# Any way to get wider barrels for 2 piece wheels??? WE BBS's



## copdodger (Mar 2, 2002)

Like the topic states:
I e-mailed BBS and of course they said No. So is there any place that manufactures wider barrels? Or shoudl I bring out the welder?


----------



## VReihenmotor6 (Dec 12, 2001)

*Re: Any way to get wider barrels for 2 piece wheels??? WE BBS's (copdodger)*

bump cause I have 2 extra ones just waiting for this


----------



## a2lowvw (Dec 17, 2000)

*Re: Any way to get wider barrels for 2 piece wheels??? WE BBS's (VReihenmotor6)*

no currently their is no wider lips being made fo those wheels. why? if you look at the way they attatch the centers to the rim (outer lip) it will be quite a bit harder to make a wider lip because of the way it is constructed. compare it to the older rs's or rm's you'll see what i mean


----------



## NC2002GTI (Jun 29, 2002)

*Re: Any way to get wider barrels for 2 piece wheels??? WE BBS's (copdodger)*

What about the BBS RXII's?

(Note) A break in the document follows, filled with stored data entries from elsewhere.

-- ==== Sys2Proof/Laws/PerInstr.lean ====
section
/-! SUPPORT. The families of statements about every instruction, one lemma for each constructor. -/
namespace Sys2Proof.Laws.InWord

/-- The word that the encoding tables give an instruction fits in 32 bits (02 R46). -/
def Statement (i : Instr) : Prop := ∀ n, encodeNat i = some n → n < 2 ^ 32
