/-! ## Sys2Proof/Machine/Context.lean -/

theorem wf_doubleOn {α : Type} {P : α → Prop} (hs : Sound s) (code a : Nat) : Ends Exn.Sound P (doubleOn s code a) := hs
theorem State.wf_saveLocs (hs : Sound s) (a n : Nat) (k : AKind) : Ends Exn.Sound (fun p => Sound p.2) (s.saveLocs a n k) := by
  have h1 := wf_locateAll hs .v s.th.level false 8 k ((List.range ((n + 7) / 8)).map fun i => (0, (a + 8 * i) % 2 ^ 64))
  unfold State.saveLocs
  dsimp only
  split
  · exact wf_doubleOn h1 _ _
  split
  · exact wf_doubleOn h1 _ _
  split
  · exact wf_doubleOn h1 _ _
  split
  · exact .error (wf_accTrap h1 _ _ _ _ _)
  · exact .ok h1
theorem State.wf_loadArea (hs : Sound s) (a n : Nat) : Ends Exn.Sound (fun p => Sound p.2) (s.loadArea a n) := by
  refine (wf_saveLocs hs a n .read).bind fun p h1 => ?_
  dsimp only
  split
  · exact wf_doubleOn h1 _ _
  · exact .ok (wf_noteReads h1 _)
theorem State.wf_drainContext (hs : Sound s) : Sound (s.drainContext) :=
  State.wf_updCore _ _ _ (wf_foldl (wf_breakAll (wf_endStrips hs _) _) fun _ k ht => wf_drain ht (s.cur, k.1)) fun _ => rfl
theorem State.wf_releaseChains (hs : Sound s) (h : Nat) : Sound (s.releaseChains h) := by
  refine wf_foldl (wf_foldl hs fun _ k ht => ?_) fun _ k ht => wf_leaveClaims ht (h, k)
  exact wf_foldl (wf_endChain ht (h, k.1)) fun _ _ hu => wf_setQueue hu _ _ _
theorem State.wf_releaseStreams (hs : Sound s) (h : Nat) : Sound (s.releaseStreams h) := s.wf_updCore _ _ hs fun _ => rfl
theorem State.wf_releaseContext (hs : Sound s) : Sound (s.releaseContext) :=
  sound_withTh (wf_releaseLanes (wf_detach (wf_releaseStreams (wf_releaseChains hs _) _) _) _) _
theorem State.wf_restoreLanes (hs : Sound s) (f : Nat) : OptSound (s.restoreLanes f) := by
  have h1 := fun x => wf_setLat hs s.core s.thr x
  exact .ite (.ite (.some (wf_releaseLanes (h1 _) _)) .none) (.ite .none (.some (wf_grant (h1 _) _)))
theorem State.wf_restoreRegs (hs : Sound s) (f : Nat) : Sound (s.restoreRegs f) := sound_withTh hs _
theorem State.wf_restoreState (hs : Sound s) (x : Saved) : OptSound (s.restoreState x) :=
  .ite .none (.some (sound_withTh (wf_restoreRegs (wf_fillRegs (sound_withTh hs _) _) _) _))
theorem State.wf_restoreMatrix (hs : Sound s) (x : Saved) : OptSound (s.restoreMatrix x) := by
  have h1 := wf_attach hs (bits x.matrix 8 7)
  unfold State.restoreMatrix
  refine .ite (.ite .none fun t ht => ?_) (.some hs)
  obtain ⟨u, -, rfl⟩ := Option.map_eq_some_iff.1 ht
  exact wf_loadImage h1 _ _ _
theorem State.wf_restoreChannel (hs : Sound s) (f : Nat) (xs : List (Nat × Xfer)) (c : Nat) :
    Ends OptExnSound Sound (s.restoreChannel f xs c) := by
  unfold State.restoreChannel
  refine .ite (.ite (.error .none) <| .ite (.error (.some (hs : Sound s))) <| .ok ?_) (.ok hs)
  refine wf_setChan ?_ _ _ _
  exact s.wf_updCore _ _ hs fun _ => rfl
theorem State.wf_restoreRing (hs : Sound s) (f n : Nat) : Ends OptExnSound Sound (s.restoreRing f n) := by
  unfold State.restoreRing
  refine .ite (.ite (.error .none) <| .ok ?_) (.ok hs)
  refine wf_setChan (wf_setRing ?_ _ _ _) _ _ _
  exact s.wf_updCore _ _ hs fun _ => rfl
theorem State.wf_restoreStreams (hs : Sound s) (x : Saved) : Ends OptExnSound Sound (s.restoreStreams x) := by
  refine Ends.bind (P := fun _ => True) ?_ fun xs _ =>
    (Ends.foldlM _ hs fun t c ht => wf_restoreChannel ht _ _ _).bind fun s1 h1 =>
      (Ends.foldlM _ h1 fun t r ht => wf_restoreRing ht _ _).bind fun s2 h2 => .ite (.error .none) (.ok h2)
  split
  · trivial
  · exact .error .none
theorem State.wf_savedQueueCore (hs : Sound s) (slots : List (Nat × Slot)) (r : Nat) :
    Ends OptExnSound (fun _ => True) (s.savedQueueCore slots r) := by
  unfold State.savedQueueCore
  split
  · exact .error .none
  next p _ =>
  have h1 := wf_fetchArea hs .v false p.2.image.toNat (32 * p.2.nframes) 5
  split
  · exact .error .none
  · next e => exact .error (.some (h1.error_of e))
  · split
    · exact .error .none
    · trivial
theorem State.wf_refill (hs : Sound s) (x : Nat × Nat) : Ends OptExnSound Sound (s.refill x) := by
  unfold State.refill
  exact .ite (.error .none) (.ok (wf_setQueue hs _ _ _))
theorem State.wf_restoreChains (hs : Sound s) (x : Saved) : Ends OptExnSound Sound (s.restoreChains x) := by
  refine (Ends.mapM _ fun r => wf_savedQueueCore hs _ r).bind fun cores _ =>
    (Ends.foldlM _ hs fun t q ht => wf_refill ht q).bind fun s1 h1 => .ok ?_
  exact sound_withTh h1 _
theorem State.wf_restoreVersion (hs : Sound s) : Sound (s.restoreVersion) := sound_ite (sound_withTh hs _) (sound_withTh hs _)
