/-- A gang whose slot was saved (R112, R267, R282): its slot, the VA of its image, what the image does not hold, and its pending traps. -/
structure SlotSave where
  slot : Nat
  va : DWord
  /-- The save freed the slot for callee gangs (R112). -/
  call : Bool := false
  rest : Gang
  traps : List TrapRec := []
  deriving DecidableEq, Repr

/-- One logical core. -/
structure CoreSt where
  gangs : SMap Gang := []
  work : List HWork := []
  serving : Option Serving := none
  hStopped : Bool := false
  recQ : SMap (List QRec) := []
  /-- Per priority: the time since which its record heads the queue, and the cycle of its first blocking (R107). -/
  recHeadAt : SMap Nat := []
  recBlockAt : SMap (Option Nat) := []
  calleeQ : SMap (List CallItem) := []
  /-- The target that each callee queue is bound to while it holds items (R110). -/
  calleeBind : SMap DWord := []
  /-- Per callee queue: the time since which it waits with no idle slot of its head's launch (R112). -/
  calleeAt : SMap (Option Nat) := []
  /-- Items returned to suspended callers: the `callq`, the lane and v0 to v7 (R111). -/
  returns : List (Nat × Nat × List Word) := []
  slotSaves : List SlotSave := []
  spad : Memory := []
  spadFE : SMap Bool := []
  feWait : List FeWaiter := []
  /-- AM word of physical tile t, row r, column c at key 2048t + 32r + c (R178). -/
  am : SMap Word := []
  l1 : SMap Line := []
  /-- Coherent superblocks of which the L1 holds lines, most recent first (R185, R187). -/
  coh : List Nat := []
  /-- Units that a scaled access wrote and whose lines are dirty in the L1 (R163). -/
  ties : List (List Nat) := []
  icache : SMap (BitVec 512) := []
  /-- Constant cache lines at key LTAG·2^36 + PA/64, with 2^35 added for a window offset in a broadcast page (R181). -/
  kcache : SMap (BitVec 512) := []
  tlb : List TlbEntry := []
  /-- Latches of issue slots 0 to 3 and, at 4, of the handler. -/
  latches : SMap Latches := []
  holds : SMap (Option Hold) := []
  lastIssue : SMap (Option Nat) := []
  octQ : List OctOp := []
  selfTest : Nat := 0
  waddr : SMap DWord := []
  wval : SMap DWord := []
  wmask : SMap DWord := []
  wctl : SMap DWord := []
  held : Bool := false
  /-- The REGION entry of the hold has been sent (R295). -/
  drained : Bool := false
  /-- Held in reset since a RESTART of its region, until its entry is written again (R56). -/
  inReset : Bool := false
  /-- How far LTS runs ahead of the wafer time, in ns, and since when it slews back (R456). -/
  ltsLead : Nat := 0
  ltsSlew : Option Nat := none
  trq : List TraceRec := []
  /-- Per issue slot: issues still to count before the next tag (R311). -/
  sampleCnt : SMap Nat := []
  /-- Per issue slot: the instruction tagged, until its record is written. -/
  sampled : SMap (Option Sample) := []
  /-- Gang slots waiting for a register row, in order (R267). -/
  rowWait : List Nat := []
  deriving DecidableEq, Repr

/-! ## Clusters and regions -/

inductive Moesi where
  | i
  | s
  | e
  | o
  | m
  deriving DecidableEq, Repr

inductive Snoop where
  | rs
  | rx
  | up
  | ev
  deriving DecidableEq, Repr

/-- A hole on a bus at a cluster: the group, its first and its last failing frame so far (R51). -/
structure Hole where
  bus : Nat
  group : Nat
  frame : Nat
  last : Nat
  /-- Its machine check has been raised (R53). -/
  told : Bool := false
  deriving DecidableEq, Repr

/-- A queued page walk (R172): the page's address space, root and address, and the cores whose misses it serves. -/
structure WalkReq where
  asn : Half
  root : Nat
  va : Nat
  cores : List Nat
  deriving DecidableEq, Repr

/-- One cluster (R14). -/
structure Cluster where
  inPool : Bool := false
  pool : Nat := 1
  moving : Option Nat := none
  freq : Nat := 14
  nextFreq : Option Nat := none
  thr : Bool := false
  bexh : Bool := false
  /-- The claim: the wafer time at which it was made (R64). -/
  claimAge : Option Nat := none
  /-- A fall under way: the time of its second step (R65). -/
  fallAt : Option Nat := none
  idleSince : Nat := 0
  fbase : SMap DWord := []
  flim : SMap DWord := []
  fland : SMap DWord := []
  /-- The cluster's frame count, and the frames for which it still waits (R50). -/
  frames : Nat := 0
  stall : Nat := 0
  beaconAt : Nat := 0
  epoch : Nat := 0
  /-- Table-update beacons are counted in `epoch`; group-bind beacons applied here (R42, R52). -/
  bindEpoch : Nat := 0
  /-- The last frame received, and per bus the frame up to which the cluster has applied it (R44). -/
  rxTo : Nat := 0
  appliedTo : SMap Nat := []
  /-- Per bus: the frame number in the cluster's last report (R200). -/
  reports : SMap Nat := []
  /-- Failing frames of the last 20 µs: bus, group, first frame, frames (R51). -/
  fails : List (Nat × Nat × Nat × Nat) := []
  /-- Messages applied out of a retransmission or behind a hole, by identity. -/
  applied : List Nat := []
  holes : List Hole := []
  l2 : SMap Line := []
  moesi : SMap Moesi := []
  /-- Units that a scaled access wrote and whose lines are dirty in the L2 (R163). -/
  ties : List (List Nat) := []
  tlb : List TlbEntry := []
  /-- Queued page walks, in order of arrival (R172). -/
  walks : List WalkReq := []
  /-- Core cycles since bring-up, in tenths. -/
  cyc : Nat := 0
  halted : Bool := false
  /-- Wafer time and core cycle at which the halt in force was applied (R302). -/
  haltAt : Nat := 0
  haltCyc : Nat := 0
  /-- Evictions so far: numbers the replacement choices. -/
  evicts : Nat := 0
  deriving DecidableEq, Repr

inductive RegState where
  | off
  | ramp
  | on
  | trip
  | hold
  | restart
  deriving DecidableEq, Repr

/-- One region (R54 to R74). -/
structure Region where
  st : RegState := .off
  cause : BitVec 4 := 0
  stage : Nat := 0
  refused : Bool := false
  permits : Nat := 64
  temp : Nat := 0
  trips : Nat := 0
  rampfail : Nat := 0
  ocwarn : Nat := 0
  therm : Nat := 0
  orphan : DWord := 0
  holder : Option Nat := none
  grantAt : Nat := 0
  /-- Start of the idle time not yet counted as a permit (R66); none while a cluster runs above nominal. -/
  idleFrom : Option Nat := some 0
  since : Nat := 0
  settled : Bool := false
  /-- When the rails settled: beacons sent from then on are buffered (R56). -/
  settledAt : Nat := 0
  tablesIn : Bool := false
  amps : Nat := 0
  /-- Time of the last step of its current (R69). -/
  rampAt : Nat := 0
  /-- The region has been ON since its clusters were last retired: its clusters are counted (R200). -/
  counted : Bool := false
  deriving DecidableEq, Repr

/-! ## Interconnect -/

/-- Kinds of beacon (R48). -/
inductive BeaconKind where
  | halt (on : Bool) (src : Nat) (core : Nat)
  | time
  | table (core : Nat) (entry : Word)
  | bind (bus cluster group : Nat)
  deriving DecidableEq, Repr

/-- A beacon on the plane (R43, R48). -/
structure Beacon where
  seq : Nat
  kind : BeaconKind
  /-- Frame that carries it: it is sent once this frame has passed. -/
  frame : Nat
  id : Nat := 0
  /-- The bus, the sending cluster, the group and the message number of its frame. -/
  bus : Nat := 0
  writer : Nat := 0
  group : Nat := 0
  mseq : Half := 0
  /-- Clusters that saw a hole in its frame, and those to which the retained copy is on its way. -/
  lostAt : List Nat := []
  copies : List Nat := []
  deriving DecidableEq, Repr

/-- An end marker (R53): the bus and the old group, the last frame used on it, and the frame in which the retransmission ends. -/
structure EndMark where
  bus : Nat
  writer : Nat
  group : Nat
  last : Nat
  ends : Nat
  deriving DecidableEq, Repr

/-- What a bus message carries (R43). -/
inductive MsgBody where
  | snoop (k : Snoop) (sb : Nat) (req : Nat)
  | store (off : Nat) (data : List Byte)
  deriving DecidableEq, Repr

/-- A message on a bus (R43, R44); `core` issued it. -/
structure Msg where
  id : Nat
  bus : Nat
  writer : Nat
  core : Nat
  /-- Launch of the gang that issued it (R79). -/
  ltag : Half := 0
  group : Nat
  seq : Half
  /-- Frames that it takes, and its completion frame. -/
  frames : Nat := 1
  done : Nat
  body : MsgBody
  /-- Clusters whose receiver saw a hole in this message (R51). -/
  lostAt : List Nat := []
  /-- Clusters to which a copy is on its way (R51, R53). -/
  copies : List Nat := []
  /-- Frame in which its retransmission after a rebind ends (R53). -/
  resent : Nat := 0
  /-- Acknowledged to its issuing core (R200). -/
  acked : Bool := false
  /-- The writer still keeps its copy (R51). -/
  retained : Bool := true
  deriving DecidableEq, Repr

/-- A request for a superblock under way (R188, R189). -/
structure SbReq where
  cluster : Nat
  sb : Nat
  kind : Snoop
  msg : Nat
  /-- The requester's snoop has been applied. -/
  placed : Bool := false
  /-- The home answered with SHR = 0. -/
  alone : Bool := false
  /-- The core from which the data comes, and whether it has been sent (R33, R188). -/
  sup : Option Nat := none
  sent : Bool := false
  /-- Snoops ordered behind it, not yet answered. -/
  behind : List (Snoop × Nat) := []
  deriving DecidableEq, Repr

/-- Kinds of access in flight. -/
inductive AccKind where
  | load
  | store
  | atom (fn : Nat)
  | cas
  | bcast
  deriving DecidableEq, Repr

/-- Does an access of the kind return a value? -/
def AccKind.returns : AccKind → Bool
  | .load | .atom _ | .cas => true
  | .store | .bcast => false

/-- Page kinds of a leaf (R169). -/
inductive PageKind where
  | coherent
  | swm
  | broadcast
  deriving DecidableEq, Repr

/-- A lane's access in flight (R196, R199). -/
structure Pend where
  id : Nat
  core : Nat
  /-- 16 once the gang is gone: nothing is delivered to it. -/
  slot : Nat
  /-- Launch of its gang (R79). -/
  ltag : Half := 0
  lane : Nat
  kind : AccKind
  page : PageKind
  va : Nat
  pa : Nat
  /-- Address space and page size of its translation (R174). -/
  asn : Half := 0
  size : Nat := 0
  /-- The instruction's number: the lanes of one instruction share it (R195). -/
  batch : Nat := 0
  /-- For a write behind a `fence.rel`: the lane's accesses numbered below it come first (R208). -/
  after : Nat := 0
  /-- The scope of that fence; 0 for none. -/
  fenceScope : Nat := 0
  /-- Physical core it was sent to (R28). -/
  phys : Nat
  bytes : Nat
  ty : BitVec 4
  data : DWord
  cmp : DWord
  /-- Destination register, and the latch; no register with NWB. -/
  dst : Option Nat
  lat : Nat
  acq : Bool
  rel : Bool
  scope : Nat := 0
  /-- Routing class, and the order of its requests (R35). -/
  rc : Nat := 0
  order : Nat := 0
  /-- Made by hardware through its cluster's L2, for no lane: a status, an image, a trace record, a mark. -/
  engine : Bool := false
  /-- The run whose trace record it is part of (R309). -/
  run : Option Nat := none
  /-- The snoop or broadcast message it waits for. -/
  msg : Option Nat := none
  performed : Bool := false
  /-- The cause it completes with where it is not performed. -/
  failed : Option Nat := none
  /-- Source of a machine check that it completes with: a route that fails, or an error in its data (R293). -/
  errSrc : BitVec 8 := 8
  value : DWord := 0
  instr : Replay
  deriving DecidableEq, Repr

/-- What a mesh packet carries (R33, R105). -/
inductive PktBody where
  | post (r : QRec) (prio : Nat) (slot : Nat)
  | access (pend : Nat)
  /-- A broadcast store on its way to its cluster's transmitter (R45), with its gang's launch. -/
  | store (off : Nat) (data : List Byte) (ltag : Half)
  /-- The data of a superblock for the request of this number (R188), of an evicted one (R189), and a retained copy of a message or beacon for
  a cluster (R51). -/
  | supply (req : Nat)
  | evict (sb : Nat)
  | copy (id cluster : Nat)
  deriving DecidableEq, Repr

/-- A packet on the mesh (R34 to R40). -/
structure Packet where
  id : Nat
  src : Nat
  dst : Nat
  /-- Physical cores of its source, of its destination and of the router that holds it. -/
  srcPhys : Nat
  dstPhys : Nat
  at_ : Nat
  /-- Table epoch of the injecting router at its lookup (R28). -/
  epoch : Nat := 0
  /-- Routing class and the order that it selects (R35). -/
  rc : Nat := 0
  clsOrder : Nat := 0
  /-- Present order, plane of the request, virtual channel and priority level (0 is below PRIO 0). -/
  order : Nat
  plane : Nat
  vc : Nat
  prio : Nat
  /-- Input port by which it came to its router: 0 north, 1 south, 2 east, 3 west, 4 local (R37). -/
  inPort : Nat := 4
  /-- Granted the local port at the end of its way. -/
  taken : Bool := false
  /-- On its way back on the response plane (R33): the answer, or a NACK. -/
  ret : Bool := false
  nack : Bool := false
  /-- Time of its injection (R40), and of its arrival at its output port or its last rise (R37). -/
  since : Nat
  portAt : Nat
  reinjected : Bool := false
  fallback : Bool := false
  /-- Discarded on a link that is down (R40). -/
  lost : Bool := false
  /-- Waits for its router's table entry (R26). -/
  held : Bool := false
  body : PktBody
  deriving DecidableEq, Repr

/-! ## Scheduler -/

/-- A launch (R80, R98, R104). -/
structure Launch where
  walker : Nat := 0
  node : Nat := 0
  asn : Half := 0
  root : Nat := 0
  code : DWord := 0
  gx : Nat := 0
  gy : Nat := 0
  bw : Nat := 0
  bh : Nat := 0
  gw : Nat := 16
  octs : Nat := 0
  cls : Nat := 1
  prio : Nat := 0
  gangs : Nat := 0
  spkb : Nat := 0
  amt : Nat := 0
  nwin : Nat := 0
  rct : List Half := []
  fs : List (BitVec 128) := []
  /-- CB2 tables by format slot, copied when the launch is checked (R150). -/
  cb : SMap (BitVec 16384) := []
  /-- Windows k0 to k7: base and size in words. -/
  kwin : List (DWord × Nat) := []
  /-- Virtual address of the token's slot, or 0 (R95). -/
  token : DWord := 0
  /-- Registers of the run taken at its start (R167, R219, R287, R308). -/
  raceCtl : DWord := 0
  raceSh : DWord := 0
  raceLog : DWord := 0
  save : DWord := 0
  trBuf : DWord := 0
  trCtl : DWord := 0
  /-- Blocks not yet exited. -/
  left : Nat := 0
  /-- A block was killed: no further block is placed (R97). -/
  dead : Bool := false
  deriving DecidableEq, Repr

/-- Where a lane or an engine context stands (R197): its launch and its gang slot's block, its core, its gang. -/
structure Place where
  ltag : Half
  /-- None for the handler gang, which belongs to no block. -/
  block : Option Nat
  core : Option Nat
  gidx : Nat
  deriving DecidableEq, Repr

Any chance of making them wider?


----------



## copdodger (Mar 2, 2002)

*Re: Any way to get wider barrels for 2 piece wheels??? WE BBS's (a2lowvw)*

I can see it would be very difficult to make a wide "Lip" for them, but I just want a wider "barrel". Instead of a 6 1/2" I want a 7 1/2" or 8" wide.


----------